Her parents were often away in Paris, painting, so the children had the freedom of the demesne and the woods beyond to explore to their hearts' content, and it was Lady Gregory who most encouraged their childhood imaginations.
She was the cornerstone of the Irish literary revival in the first quarter of the 20th century. At Coole, she was hostess to most of the greatest writers and artists of the age, and it was here, of course, where she and Yeats discussed plans for an Irish literary theatre which culminated in the establishment of the Abbey in 1904.
I asked de Winton for her impressions of some of the famous people who dropped in and out of her childhood.
'Well, I was frightened by the painter Augustus John. He was a very large man and we felt that he might step on us as he used to stride about never looking where he was going.

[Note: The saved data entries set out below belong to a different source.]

-- ==== Sys2Proof/Machine/Collectives.lean ====
section
/-! DEFINITION. Collectives (13_collectives_and_update_engine.md): units and members, contributions and their encodings, stage
closes, gathers, the runs of the Update Engine, and the Right-away. -/

namespace Sys2Proof.Machine

open Sys2Proof

/-- Is a member a holder of a unit (R339)? `g` is the group size. -/
def UnitDesc.heldBy (u : UnitDesc) (g rank : Nat) : Bool := rank % g % u.holdMod == u.owner % g % u.holdMod

/-- The group owner of a unit in the group of a member (R339). -/
def UnitDesc.groupOwner (u : UnitDesc) (g rank : Nat) : Nat := rank / g * g + u.owner % g

/-- Members of a job (R337). -/
def Binding.members (b : Binding) : Nat := b.g * b.k

/-- The group of a member, as ranks in ascending order. -/
def Binding.group (b : Binding) (rank : Nat) : List Nat := (List.range b.g).map (fun r => rank / b.g * b.g + r)

/-- The distance between a rank and its holders (R412). -/
def Binding.stride (b : Binding) : Nat := if b.rho < b.k then b.g else 1

/-- The rank that holds replica i of this member (R412). -/
def Binding.holder (b : Binding) (i : Nat) : Nat := (b.jobRank + i * b.stride) % b.members

/-- The rank whose shard this member holds as its replica i (R412). -/
def Binding.wardOf (b : Binding) (i : Nat) : Nat := (b.jobRank + i * (b.members - b.stride)) % b.members

/-- Replica numbers in use. -/
def Binding.replicaIx (b : Binding) : List Nat := (List.range b.rho).map (fun i => i + 1)

/-- Ranks whose shards this member holds (R412). -/
def Binding.wards (b : Binding) : List Nat := b.replicaIx.map b.wardOf

/-- The context whose collectives `coll` holds and the module runs, with its image and binding. -/
def State.job (s : State) : Option (Nat × Image × Binding) :=
  match s.workSlot with
  | none => none
  | some c => if s.collSlot ≠ some c then none else match (s.slot c).image, (s.slot c).binding with
    | some img, some b => some (c, img, b)
    | _, _ => none

/-- E of the step in progress (R358). -/
def State.stepEpoch (s : State) (c : Nat) : Nat := ((s.slot c).step.committed + 1) % 2 ^ 32

/-- The flow that reaches a job rank (R337). -/
def State.flowTo (s : State) (b : Binding) (rank : Nat) : Option Nat := b.flows.find? (fun f => (s.flow f).peerRank == rank)

/-! ## Elements of unit objects -/

/-- Where element (r, c) of a `TILE` object lies: byte of its record's row, first bit in it, byte of its scale (R46, R47,
R339). -/
def elemPlace (d : ObjDesc) (f : Fmt) (r c : Nat) : Nat × Nat × Nat :=
  let off := (r / 256 * d.cols + c / 256) * f.recordBytes
  (off + r % 256 * f.rowBytes, f.elem.bits * (c % 256), off + 256 * f.rowBytes + r % 256 * f.blocks + c % 256 / f.block)

/-- Codes of element (r, col) of a `TILE` object of context c and of its scale (0 without one), and its poison. -/
def State.tileCode (s : State) (c : Nat) (d : ObjDesc) (f : Fmt) (r col : Nat) : Nat × Nat × Bool :=
  let (row, bit0, sc) := elemPlace d f r col
  let a := row + bit0 / 8
  let n := (bit0 + f.elem.bits - 1) / 8 + 1 - bit0 / 8
  let code := leNat (s.objRead c d.object a n) / 2 ^ (bit0 % 8) % 2 ^ f.elem.bits
  let bad := s.objPoison c d.object a n != []
  if f.isMx then (code, leNat (s.objRead c d.object sc 1), bad || s.objPoison c d.object sc 1 != []) else (code, 0, bad)

/-- Element (r, col) of a `TILE` object of context c, with its poison. -/
def State.tileElem (s : State) (c : Nat) (d : ObjDesc) (f : Fmt) (r col : Nat) : PVal :=
  let q := s.tileCode c d f r col
  (if f.isMx then mxValue f.elem q.2.1 q.1 else f.elem.decode false q.1, q.2.2)

/-- An element of a `TILE` object is written, with its block's scale (R339, R485). -/
def State.tilePut (s : State) (c : Nat) (d : ObjDesc) (f : Fmt) (r col code scale : Nat) (bad : Bool) : State :=
  let (row, bit0, sc) := elemPlace d f r col
  let a := row + bit0 / 8
  let n := (bit0 + f.elem.bits - 1) / 8 + 1 - bit0 / 8
  let old := leNat (s.objRead c d.object a n)
  let sh := bit0 % 8
  let kept := old % 2 ^ sh + old / 2 ^ (sh + f.elem.bits) * 2 ^ (sh + f.elem.bits)
  let s := s.objWrite c d.object a (leBytes n (kept + code * 2 ^ sh)) (fun _ => bad)
  if f.isMx then s.objWrite c d.object sc [BitVec.ofNat 8 scale] (fun _ => bad) else s

/-- The bits of span (first bit, bits) that lie in granule g. -/
def spanIn (g : Nat) (q : Nat × Nat) : Nat := min (q.1 + q.2) (512 * (g + 1)) - max q.1 (512 * g)

/-- After pieces have been written to an object, each granule that they replace in full takes the poison of what they wrote (R485);
`spans`: first bit, bits and poison of each piece. -/
def State.wholeGranules (s : State) (c object : Nat) (spans : List (Nat × Nat × Bool)) : State :=
  (spans.flatMap (fun q => granulesOf (q.1 / 8) (ceilDiv (q.1 % 8 + q.2.1) 8))).eraseDups.foldl (fun s g =>
    let mine := spans.filter (fun q => decide (0 < spanIn g (q.1, q.2.1)))
    let bits := ((mine.map (fun q => (q.1, q.2.1))).eraseDups.map (spanIn g)).sum
    if bits = 512 && !mine.any (fun q => q.2.2) then s.objWrite c object (64 * g) (s.objRead c object (64 * g) 64) (fun _ => false)
    else s) s

/-- Where an element of a `TILE` object and its block's scale lie. -/
def elemSpans (d : ObjDesc) (f : Fmt) (r col : Nat) (bad : Bool) : List (Nat × Nat × Bool) :=
  let (row, bit0, sc) := elemPlace d f r col
  (8 * row + bit0, f.elem.bits, bad) :: (if f.isMx then [(8 * sc, 8, bad)] else [])

/-- The pages of an object's bytes receive an `EPOCH` (R266, R358, R359). -/
def State.stampPages (s : State) (c object a n epoch : Nat) : State :=
  match s.mapBase c object with
  | none => s
  | some base => (chunksOf a n).foldl (fun s q =>
      s.setEntry (base + q.1) { s.mapEntry (base + q.1) with epoch := epoch }) s

/-- A converted element: index, code, scale code of its block, poison. -/
structure OutElem where
  ix    : Nat
  code  : Nat
  scale : Nat
  bad   : Bool

/-- Elements of a matrix of `cols` columns are written to a `TILE` object (R339, R485). -/
def State.tilePutAll (s : State) (c : Nat) (d : ObjDesc) (f : Fmt) (cols : Nat) (es : List OutElem) : State :=
  (es.foldl (fun s e => s.tilePut c d f (e.ix / cols) (e.ix % cols) e.code e.scale e.bad) s).wholeGranules c d.object
    (es.flatMap (fun e => elemSpans d f (e.ix / cols) (e.ix % cols) e.bad))

/-- The conversion of a matrix into a format, blocks of MX along its rows (R55, R57): elements, and events for R56. DESIGN CHOICE
(notes/assumptions/31.md): a collective has no `ISAT` bit, and an integer `WORK_FMT` wraps (R42, R338). -/
def convMatrix (f : Fmt) (mode : Round) (rnd : Nat → Nat) (rows cols : Nat) (val : Nat → PVal) : List OutElem × Nat × Nat :=
  let width := if f.isMx then f.block else 256
  let parts := (List.range rows).flatMap (fun r => (List.range (ceilDiv cols width)).map (fun b =>
    let ixs := (List.range (min width (cols - width * b))).map (fun j => r * cols + width * b + j)
    let xs := ixs.map val
    let rs := ixs.map (fun i => if mode = .rsr then rnd i else 0)
    if f.isMx then
      let q := convBlock f.elem mode rs (xs.map (fun x => x.1))
      let bad := xs.any (fun x => x.2)
      ((ixs.zip q.2).map (fun p => ({ ix := p.1, code := p.2.code, scale := q.1, bad := bad } : OutElem)), q.2)
    else
      let cs := (xs.zip rs).map (fun q => f.elem.conv false mode q.2 q.1.1)
      (((ixs.zip cs).zip xs).map (fun p =>
        ({ ix := p.1.1, code := p.1.2.code, scale := 0, bad := p.2.2 } : OutElem)), cs)))
  let cs := parts.flatMap (fun p => p.2)
  (parts.flatMap (fun p => p.1), (cs.filter (fun x => x.sat)).length, (cs.filter (fun x => x.nan)).length)

/-- Word i of a `LINEAR` FP32 object, with its poison. -/
def State.wordElem (s : State) (c object i : Nat) : Nat × Bool :=
  (leNat (s.objRead c object (4 * i) 4), s.objPoison c object (4 * i) 4 != [])

/-- FP32 words written to a `LINEAR` object from byte `a`; `bad` tells of the words. -/
def State.wordsWrite (s : State) (c object a : Nat) (codes : List Nat) (bad : List Nat) : State :=
  s.objWrite c object a (codes.flatMap (leBytes 4)) ((bad.map (fun i => (a + 4 * i) / 64)).contains)

/-! ## Chunk encodings -/

/-- The element format of `WIRE_FMT` (R340). -/
def wireElem (wire : Nat) : Elem := if wire = 1 then .bf16 else .fp32

/-- A value in `WIRE_FMT` under RNE (R345). -/
def wireCode (wire : Nat) (v : Val) : Nat := ((wireElem wire).conv false .rne 0 v).code

def wireVal (wire code : Nat) : Val := (wireElem wire).decode false code

/-- Bytes padded with zeros to a multiple of 64 (R349). -/
def padGran (bs : List Byte) : List Byte := bs ++ List.replicate (roundUp bs.length 64 - bs.length) 0

/-- Does value i rank above value j for `TOPK` (R350)? -/
def topAbove (es : List Val) (i j : Nat) : Bool :=
  let a := (es.getD i .zero).abs
  let b := (es.getD j .zero).abs
  if a.isNaN || b.isNaN then a.isNaN && (!b.isNaN || decide (i < j))
  else Val.lt b a || (!Val.lt a b && decide (i < j))

/-- The indices that `TOPK` lists (R350). -/
def topIndices (k : Nat) (es : List Val) : List Nat :=
  (List.range es.length).filter (fun i =>
    decide (((List.range es.length).filter (fun j => j != i && topAbove es j i)).length < k))

/-- The scale of `SIGN` (R350). -/
def signScale (es : List Val) : Nat :=
  match es.map (fun e => acc48Arith.round .rne e.abs) with
  | [] => 0
  | a :: t => ueCode (Val.div 24 (t.foldl redAdd a) (.fin false es.length 0))

/-- Is the sign bit sent for a value (R350)? -/
def signBit (e : Val) : Bool := !e.isNaN && !e.isZero && e.sign

/-- A chunk's body (R349, R350). -/
def encodeChunk (wire comp k : Nat) (es : List Val) : List Byte :=
  let w := (wireElem wire).bits / 8
  match comp with
  | 1 =>
    let ix := topIndices k es
    padGran (ix.flatMap (leBytes 2) ++ ix.flatMap (fun i => leBytes w (wireCode wire (es.getD i .zero))))
  | 2 => padGran (leBytes 512 (packCodes 1 (es.map (fun e => if signBit e then 1 else 0))) ++ leBytes 4 (signScale es))
  | _ => padGran (es.flatMap (fun e => leBytes w (wireCode wire e)))

/-- Bytes of the body of a chunk of m elements. -/
def chunkBytes (wire comp k m : Nat) : Nat :=
  let w := (wireElem wire).bits / 8
  match comp with
  | 1 => roundUp (min k m * (2 + w)) 64
  | 2 => 576
  | _ => roundUp (m * w) 64

/-- The values that a body of m elements decodes to (R349). -/
def decodeChunk (wire comp k m : Nat) (bs : List Byte) : List Val :=
  let w := (wireElem wire).bits / 8
  match comp with
  | 1 =>
    let n := min k m
    (List.range m).map (fun i =>
      match (List.range n).find? (fun j => leAt bs (2 * j) 2 == i) with
      | some j => wireVal wire (leAt bs (2 * n + w * j) w)
      | none => .zero)
  | 2 =>
    let scale := f32Val (leAt bs 512 4)
    (List.range m).map (fun i => if bit (leAt bs (i / 8) 1) (i % 8) then scale.neg else scale)
  | _ => (List.range m).map (fun i => wireVal wire (leAt bs (w * i) w))

/-- Poisoned elements of a body, by its poisoned granules. In a compressed chunk, poison reaches every element, since each may
depend on it. -/
def chunkPoison (wire comp m : Nat) (bad : List Nat) : List Nat :=
  if bad = [] then []
  else if comp = 0 then (List.range m).filter (fun i => bad.contains ((wireElem wire).bits / 8 * i / 64))
  else List.range m

/-! ## Messages -/

/-- The collective header (R347). -/
structure CollHdr where
  epoch  : Nat
  coll   : Nat
  sect   : Nat
  unit   : Nat
  chunk  : Nat
  nchunk : Nat
  sender : Nat
  stage  : Nat
  comp   : Nat
  wire   : Nat
  late   : Nat
deriving DecidableEq, Repr

def CollHdr.word (h : CollHdr) : Nat :=
  place h.epoch 480 + place h.coll 464 + place h.sect 448 + place h.unit 428 + place (h.chunk % 2 ^ 24) 404 +
  place (h.nchunk - 1) 396 + place h.sender 380 + place h.stage 377 + place h.comp 375 + place h.wire 367 +
  place (stick (ones 24) h.late) 343 + place (h.chunk / 2 ^ 24) 327
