-- ==== Sys2Proof/Machine/Power.lean ====
section
/-! DEFINITION. Clocks, power and temperature (14_power_clocks_thermal.md): stretches, trims, the three limit loops, the ramp meter,
the governor, Warning Boards, and the stops of R398 and R399. -/

namespace Sys2Proof.Machine

open Sys2Proof

/-! ## Ceilings, books and the power state -/

/-- The lowest of the four ceilings (R378). -/
def Power.lowest (p : Power) : Nat := min (min p.fMax p.fastCeil) (min p.capCeil p.thermCeil)

/-- A ceiling n steps lower, down to 800 MHz; one that does not limit stands at `F_MAX` (R385 to R387; DEDUCED,
notes/assumptions/20.md). -/
def Power.lower (p : Power) (ceil n : Nat) : Nat := max 800 (min ceil p.fMax - 50 * n)

/-- A ceiling one step higher, until it no longer limits (R385 to R387). -/
def Power.higher (p : Power) (ceil : Nat) : Nat := if p.fMax ≤ ceil + 50 then max ceil 2000 else ceil + 50

/-- Q of R389. -/
def Power.quanta (p : Power) : Nat := p.capW / 8

/-- Q_NET of R389. -/
def qNet : Nat := 35

/-- Q_FREE of R389. -/
def Power.qFree (p : Power) : Int := (p.quanta : Int) - (qNet + p.qBase + p.qComp : Nat)

/-- Does any condition of R390 hold? -/
def Power.strained (p : Power) : Bool :=
  decide (32 * p.qFree < (p.quanta : Int)) || decide (p.fastCeil < p.fMax) || decide (p.capCeil < p.fMax) ||
  decide (p.thermCeil < p.fMax)

/-- The power state follows its conditions (R390). -/
def State.settlePower (s : State) : State :=
  let p := s.power
  if p.strained then s.setPower { p with tight := true, calmSince := none }
  else if p.tight ∧ p.calmSince = none then s.setPower { p with calmSince := some s.time.lt }
  else s

/-- The voltage of a Sector's sub-grid, in mV: as calibrated for the operating point in force, with its temporary and lifetime trims and
a Warning Board's pre-trim (R377, R381, R382, R394). -/
def State.sectorMv (s : State) (sector : Nat) : Nat :=
  Config.calibratedMv sector s.power.voltMhz +
  5 * ((tget [] s.power.tempTrims sector).filter (fun t => decide (s.time.lt < t))).length + 5 * tget 0 s.flash.lifeTrim sector +
  (if s.power.boards.any (fun b => decide (s.time.lt < b.endLt)) then 10 else 0)

/-- The fast ceiling falls n steps and f_set follows at once, unmetered, and the voltage after it (R377, R378, R379, R385). -/
def State.dropFast (s : State) (n : Nat) : State :=
  let p := s.power
  let c := p.lower p.fastCeil n
  let s := s.setPower { p with fastCeil := c, fSet := min p.fSet c, voltMhz := if c < p.voltMhz then min p.fSet c else p.voltMhz }
  (s.bump .freqSteps 0 ((p.fSet - min p.fSet c) / 50)).settlePower

/-- Does a window of n lt end at this instant (R383)? -/
def State.windowEnds (s : State) (n : Nat) : Bool := s.timeRuns && s.time.lt % n == 0

/-! ## Stretch, margin and age -/

/-- The temporary trims of a Sector once one more is given: at most 4 stack, and a fifth renews the one that would lapse first
(R381). -/
def addTrim (trims : List Nat) (lapse : Nat) : List Nat := (if trims.length < 4 then trims else trims.drop 1) ++ [lapse]

/-- A temporary trim of +5 mV for a Sector, for 10 ms (R381). -/
def State.trim (s : State) (sector : Nat) : State :=
  s.setPower { s.power with tempTrims := tset s.power.tempTrims sector (addTrim (tget [] s.power.tempTrims sector) (s.time.lt + 10000000)) }

/-- CLOCK_STRETCH_REQUEST: the region's stretch unit grants a stretch of the next period when at most one was granted in the 15
periods before, and else refuses it, which drops the fast ceiling by a step (R379). -/
def execClockStretchRequest (region : Fin 152) (margin0 : Bool) (period now : Nat) (s : State) : Out := s.clocked fun s =>
  let s := s.advance now
  if !s.timeRuns || s.flash.retired.contains region.val then .next s
  else
    let s := if margin0 && decide (region.val < 136) then s.trim (region.val / 17) else s
    let recent := (tget [] s.power.stretches region).filter (fun q => decide (period < q + 16))
    if recent.length ≤ 1 then
      let s := s.setPower { s.power with stretches := tset s.power.stretches region (recent ++ [period]) }
      .next (s.bump .clkStretch region 1)
    else .next ((s.bump .clkStretchDenied region 1).dropFast 1)

/-- MARGIN_WARN: a replica has reported a code of 2 or less for 1,024 sc (R381). -/
def execMarginWarn (p : Fin 136) (now : Nat) (s : State) : Out := s.clocked fun s =>
  let s := s.advance now
  if !s.timeRuns || s.flash.retired.contains p.val then .next s
  else .next ((s.bump .marginWarn p 1).trim (p / 17))

/-- TRIM_LAPSE: the temporary trims of a Sector whose 10 ms have passed lapse (R381). -/
def execTrimLapse (sector : Fin 8) (now : Nat) (s : State) : Out :=
  let s := s.advance now
  .next (s.setPower { s.power with
    tempTrims := tset s.power.tempTrims sector ((tget [] s.power.tempTrims sector).filter (fun t => decide (s.time.lt < t))) })

/-- AGEING_MEASURE: each further 0.5 % of slowdown earns a lifetime trim step, up to 16, and then lowers the top operating point
(R382). -/
def execAgeingMeasure (sector : Fin 8) (steps : Nat) (now : Nat) (s : State) : Out :=
  let s := s.advance now
  let f := s.flash
  let held := tget 0 f.lifeTrim sector
  let fresh := steps - tget 0 f.slowdown sector
  let trims := min fresh (16 - held)
  let top := max 800 (f.topOpMhz - 50 * (fresh - trims))
  let s := s.setFlash { f with
    slowdown := tset f.slowdown sector (max steps (tget 0 f.slowdown sector)), lifeTrim := tset f.lifeTrim sector (held + trims),
    topOpMhz := top }
  let s := s.bump .marginExhausted 0 ((f.topOpMhz - top) / 50)
  .next (s.setPower { s.power with fMax := min s.power.fMax top }).settlePower

/-! ## The limit loops -/

/-- FAST_LIMIT_WINDOW: the end of a 2 µs window (R384, R385). -/
def execFastLimitWindow (avg : Nat) (surge : Bool) (now : Nat) (s : State) : Out := s.clocked fun s =>
  let s := s.advance now
  if !s.windowEnds 2000 then .next s
  else
  let s := s.setPower { s.power with avgFast := avg }
  if decide (1100 * s.power.capW < avg) || surge then
    let s := s.bump .fastLimit 0 (if s.power.fastOn then 0 else 1)
    .next ((s.setPower { s.power with fastOn := true }).dropFast 4)
  else .next (s.setPower { s.power with fastOn := false })

/-- FAST_CEILING_RISE: 10 µs after its last rise, with the average of the last whole 2 µs window at or below `CAP_W`, the fast ceiling
rises a step (R383, R385). -/
def execFastCeilingRise (avg now : Nat) (s : State) : Out := s.clocked fun s =>
  let s := s.advance now
  let s := if s.windowEnds 2000 then s.setPower { s.power with avgFast := avg } else s
  let p := s.power
  if !s.timeRuns || decide (1000 * p.capW < p.avgFast) || decide (p.fMax ≤ p.fastCeil) || decide (s.time.lt < p.fastRose + 10000) then .next s
  else .next (s.setPower { p with fastCeil := p.higher p.fastCeil, fastRose := s.time.lt }).settlePower

/-- The cap loop's answer to the average power of its window, in mW (R386). -/
def Power.capLoop (p : Power) (avg : Nat) : Power :=
  let cap := 1000 * p.capW
  if cap < avg then
    let steps := ceilDiv (avg - cap) 110000
    let ceil := p.lower p.capCeil steps
    let excess := (avg - cap) - 110000 * ((min p.capCeil p.fMax - ceil) / 50)
    { p with capCeil := ceil, admTarget := max 8 (p.admTarget - ceilDiv excess 20000) }
  else if 100 * avg < 95 * cap then
    if p.admTarget < 16 then { p with admTarget := p.admTarget + 1 }
    else if p.energyPrev + 2500 * p.capW < p.energyWin ∨ p.fMax ≤ p.capCeil then p
    else { p with capCeil := p.higher p.capCeil }
  else p

/-- CAP_WINDOW: the end of a 50 µs window: the cap loop, the books and the energy counter (R383, R386, R389). -/
def execCapWindow (avg rail island comp joules : Nat) (now : Nat) (s : State) : Out :=
  let s := s.advance now
  if !s.windowEnds 50000 then .next s
  else
    let s := s.bump .pwrInputJ 0 joules
    let s := s.bump .capWindowsOver 0 (if 1000 * s.power.capW < avg then 1 else 0)
    let p := s.power.capLoop avg
    let p := { p with qBase := ceilDiv (avg - rail - island) 8000, qComp := ceilDiv comp 8000, lastAvg := avg, sumMs := p.sumMs + avg,
                      energyPrev := p.energyWin, energyWin := 0 }
    let bad := decide (p.qFree < 0) && p.fSet == 800 && p.admission == 8
    .next (s.setPower { p with booksBad := if bad then p.booksBad + 1 else 0 }).settlePower

/-- What the thermal loop takes for a point over its window: the hottest reading, or, for a failed point of a Station, the hottest
remaining one of that Station plus 3 °C (R387, R397). -/
def Power.pointPeak (p : Power) (i : Nat) : Option Int :=
  let x := tget Point.init p.points i
  if !x.failed then some x.peak
  else if i < 1088 then
    let rest := ((List.range 8).map (fun n => tget Point.init p.points (i / 8 * 8 + n))).filter (fun y => !y.failed)
    (rest.map (fun y => y.peak)).max?.map (fun t => t + 24)
  else none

" 'Little pagans,' I once heard Mama say to Augustus John. She said, 'I can't really let them grow up as savages. They will have to go to school and get civilised and get some human feelings.' But John replied, 'Leave them alone. They will grow to it only too quickly.' "
The two ascendancy children were also intrigued by Sean O'Casey's rough Dublin accent and by his fascination for the trees in Coole Park.
"He loved the trees, especially the two great catalpas which grandma told him my great-great-grandpa brought back from one of his tours, carrying the 10 foot trees in cloth with the rest of his luggage'.
O'Casey was apparently thrilled by this story.
"He stroked the enormous leaves as if they were alive, saying that he was touching something that had travelled half-way round the world years before he was born."
Her mood darkened when I mention her father, Maj Robert Gregory, the subject of Yeats's great poem 'An Irish Airman Foresees His Death'.
"I have very vague memories of him," she said. "You see, we were very young when he died. But I do see him always on a horse in the front driveway. He was a great horseman you know." Then her voice trailed off into some distant sense of loss.
But over the tea and the Devon cream cakes, our conversation always came back to Lady Gregory herself, the woman who probably had the greatest influence on de Winton's life.
"She might have done all those great things, compiling her stories, starting the Abbey Theatre, encouraging Synge and Yeats, even pushing to get a bill passed in the House of Commons to enable the National Theatre to be set up; but to us, she was this lovable grandma whose greatest joy was to sit us down and tell us one of her wonderful stories."
Then, somewhat wistfully, she said, "I often think now of those years at Coole. They were the happiest years of my life. I can always see that wonderful clear light of Galway."
Anne de Winton has known tragedy as well as happiness in her 85 years - the loss of her father, then the loss of her husband in the second World War.
And one suspects another, more tenuous loss - that of her Anglo-Irish identity.
Her house, with its books and letters, is her only link now to a vanished past. Few people in the area know who she is.
There are no books on Lady Gregory and very few on Yeats in the bookshops of Exeter or Torquay.
As I was leaving her house, I couldn't help but notice the remarkable resemblance to Lady Gregory herself. And something of that great lady's indomitable spirit lives on in her granddaughter.